BEGIN Given records

-- ==== Sys2Proof/Laws/KeepsBase.lean ====
section
/-! SUPPORT. Folds of steps that each leave a field of State alone leave it alone. One lemma per operation, over the fields of State; a field that is not named may change. -/

set_option linter.unusedSimpArgs false

namespace Sys2Proof.Machine
open Sys2Proof
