-- ==== Sys2Proof/Laws/KeepsMemSys.lean ====
section
/-! SUPPORT. What translation, the levels below a home point and the energy slots leave unchanged. One lemma per operation, over the fields of State; a field that is not named may change. -/

set_option linter.unusedSimpArgs false

namespace Sys2Proof.Machine
open Sys2Proof
@[simp] theorem State.fillTlb_keeps (s : State) (t : TlbEnt) :
    (State.fillTlb s t).waves = s.waves ∧
    (State.fillTlb s t).blocks = s.blocks ∧
    (State.fillTlb s t).launches = s.launches ∧
    (State.fillTlb s t).cores = s.cores ∧
    (State.fillTlb s t).mem = s.mem ∧
    (State.fillTlb s t).array = s.array ∧
    (State.fillTlb s t).hostMem = s.hostMem ∧
    (State.fillTlb s t).peerMem = s.peerMem ∧
    (State.fillTlb s t).registrant = s.registrant ∧
    (State.fillTlb s t).claims = s.claims ∧
    (State.fillTlb s t).cells = s.cells ∧
    (State.fillTlb s t).regions = s.regions ∧
    (State.fillTlb s t).rdc = s.rdc ∧
    (State.fillTlb s t).l2 = s.l2 ∧
    (State.fillTlb s t).msc = s.msc ∧
    (State.fillTlb s t).hbms = s.hbms ∧
    (State.fillTlb s t).bad = s.bad ∧
    (State.fillTlb s t).weak = s.weak ∧
    (State.fillTlb s t).lost = s.lost ∧
    (State.fillTlb s t).accs = s.accs ∧
    (State.fillTlb s t).net = s.net ∧
    (State.fillTlb s t).abufs = s.abufs ∧
    (State.fillTlb s t).jobs = s.jobs ∧
    (State.fillTlb s t).feet = s.feet ∧
    (State.fillTlb s t).shapes = s.shapes ∧
    (State.fillTlb s t).eqs = s.eqs ∧
    (State.fillTlb s t).insts = s.insts ∧
    (State.fillTlb s t).links = s.links ∧
    (State.fillTlb s t).hostAccs = s.hostAccs ∧
    (State.fillTlb s t).hostLines = s.hostLines ∧
    (State.fillTlb s t).mgmt = s.mgmt ∧
    (State.fillTlb s t).focus = s.focus ∧
    (State.fillTlb s t).agenda = s.agenda ∧
    (State.fillTlb s t).seq = s.seq ∧
    (∀ k, (State.fillTlb s t).wave k = s.wave k) ∧
    (∀ k, (State.fillTlb s t).block k = s.block k) ∧
    (∀ k, (State.fillTlb s t).launch k = s.launch k) ∧
    (∀ k, (State.fillTlb s t).core k = s.core k) := by
  (unfold State.fillTlb; (try dsimp only); (repeat' split) <;> simp -implicitDefEqProofs (disch := (intros; first | (simp -implicitDefEqProofs [*]; done) | ((try dsimp only); (repeat' split) <;> (simp -implicitDefEqProofs (disch := (intros; (try dsimp only); (repeat' split) <;> (try (simp -implicitDefEqProofs [*]; done)))) [*]; done)) | skip)) [State.wave, State.block, State.launch, State.core])
@[simp] theorem State.afterLookup_keeps (s : State) (cluster : Nat) (c : Nat) (va : DWord) :
    (State.afterLookup s cluster c va).waves = s.waves ∧
    (State.afterLookup s cluster c va).blocks = s.blocks ∧
    (State.afterLookup s cluster c va).launches = s.launches ∧
    (State.afterLookup s cluster c va).cores = s.cores ∧
    (State.afterLookup s cluster c va).mem = s.mem ∧
    (State.afterLookup s cluster c va).array = s.array ∧
    (State.afterLookup s cluster c va).hostMem = s.hostMem ∧
    (State.afterLookup s cluster c va).peerMem = s.peerMem ∧
    (State.afterLookup s cluster c va).registrant = s.registrant ∧
    (State.afterLookup s cluster c va).claims = s.claims ∧
    (State.afterLookup s cluster c va).cells = s.cells ∧
    (State.afterLookup s cluster c va).regions = s.regions ∧
    (State.afterLookup s cluster c va).rdc = s.rdc ∧
    (State.afterLookup s cluster c va).l2 = s.l2 ∧
    (State.afterLookup s cluster c va).msc = s.msc ∧
    (State.afterLookup s cluster c va).hbms = s.hbms ∧
    (State.afterLookup s cluster c va).bad = s.bad ∧
    (State.afterLookup s cluster c va).weak = s.weak ∧
    (State.afterLookup s cluster c va).lost = s.lost ∧
    (State.afterLookup s cluster c va).accs = s.accs ∧
    (State.afterLookup s cluster c va).net = s.net ∧
    (State.afterLookup s cluster c va).abufs = s.abufs ∧
    (State.afterLookup s cluster c va).jobs = s.jobs ∧
    (State.afterLookup s cluster c va).feet = s.feet ∧
    (State.afterLookup s cluster c va).shapes = s.shapes ∧
    (State.afterLookup s cluster c va).eqs = s.eqs ∧
    (State.afterLookup s cluster c va).insts = s.insts ∧
    (State.afterLookup s cluster c va).links = s.links ∧
    (State.afterLookup s cluster c va).hostAccs = s.hostAccs ∧
    (State.afterLookup s cluster c va).hostLines = s.hostLines ∧
    (State.afterLookup s cluster c va).mgmt = s.mgmt ∧
    (State.afterLookup s cluster c va).focus = s.focus ∧
    (State.afterLookup s cluster c va).agenda = s.agenda ∧
    (State.afterLookup s cluster c va).seq = s.seq ∧
    (∀ k, (State.afterLookup s cluster c va).wave k = s.wave k) ∧
    (∀ k, (State.afterLookup s cluster c va).block k = s.block k) ∧
    (∀ k, (State.afterLookup s cluster c va).launch k = s.launch k) ∧
    (∀ k, (State.afterLookup s cluster c va).core k = s.core k) := by
  (unfold State.afterLookup; (try dsimp only); (repeat' split) <;> simp -implicitDefEqProofs (disch := (intros; first | (simp -implicitDefEqProofs [*]; done) | ((try dsimp only); (repeat' split) <;> (simp -implicitDefEqProofs (disch := (intros; (try dsimp only); (repeat' split) <;> (try (simp -implicitDefEqProofs [*]; done)))) [*]; done)) | skip)) [State.wave, State.block, State.launch, State.core])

END Given records

* _What the exercise asks_
Pick every line of the data that includes the string "Laws".

* _Exercise output_
-- ==== Sys2Proof/Laws/KeepsBase.lean ====
-- ==== Sys2Proof/Laws/KeepsMemSys.lean ====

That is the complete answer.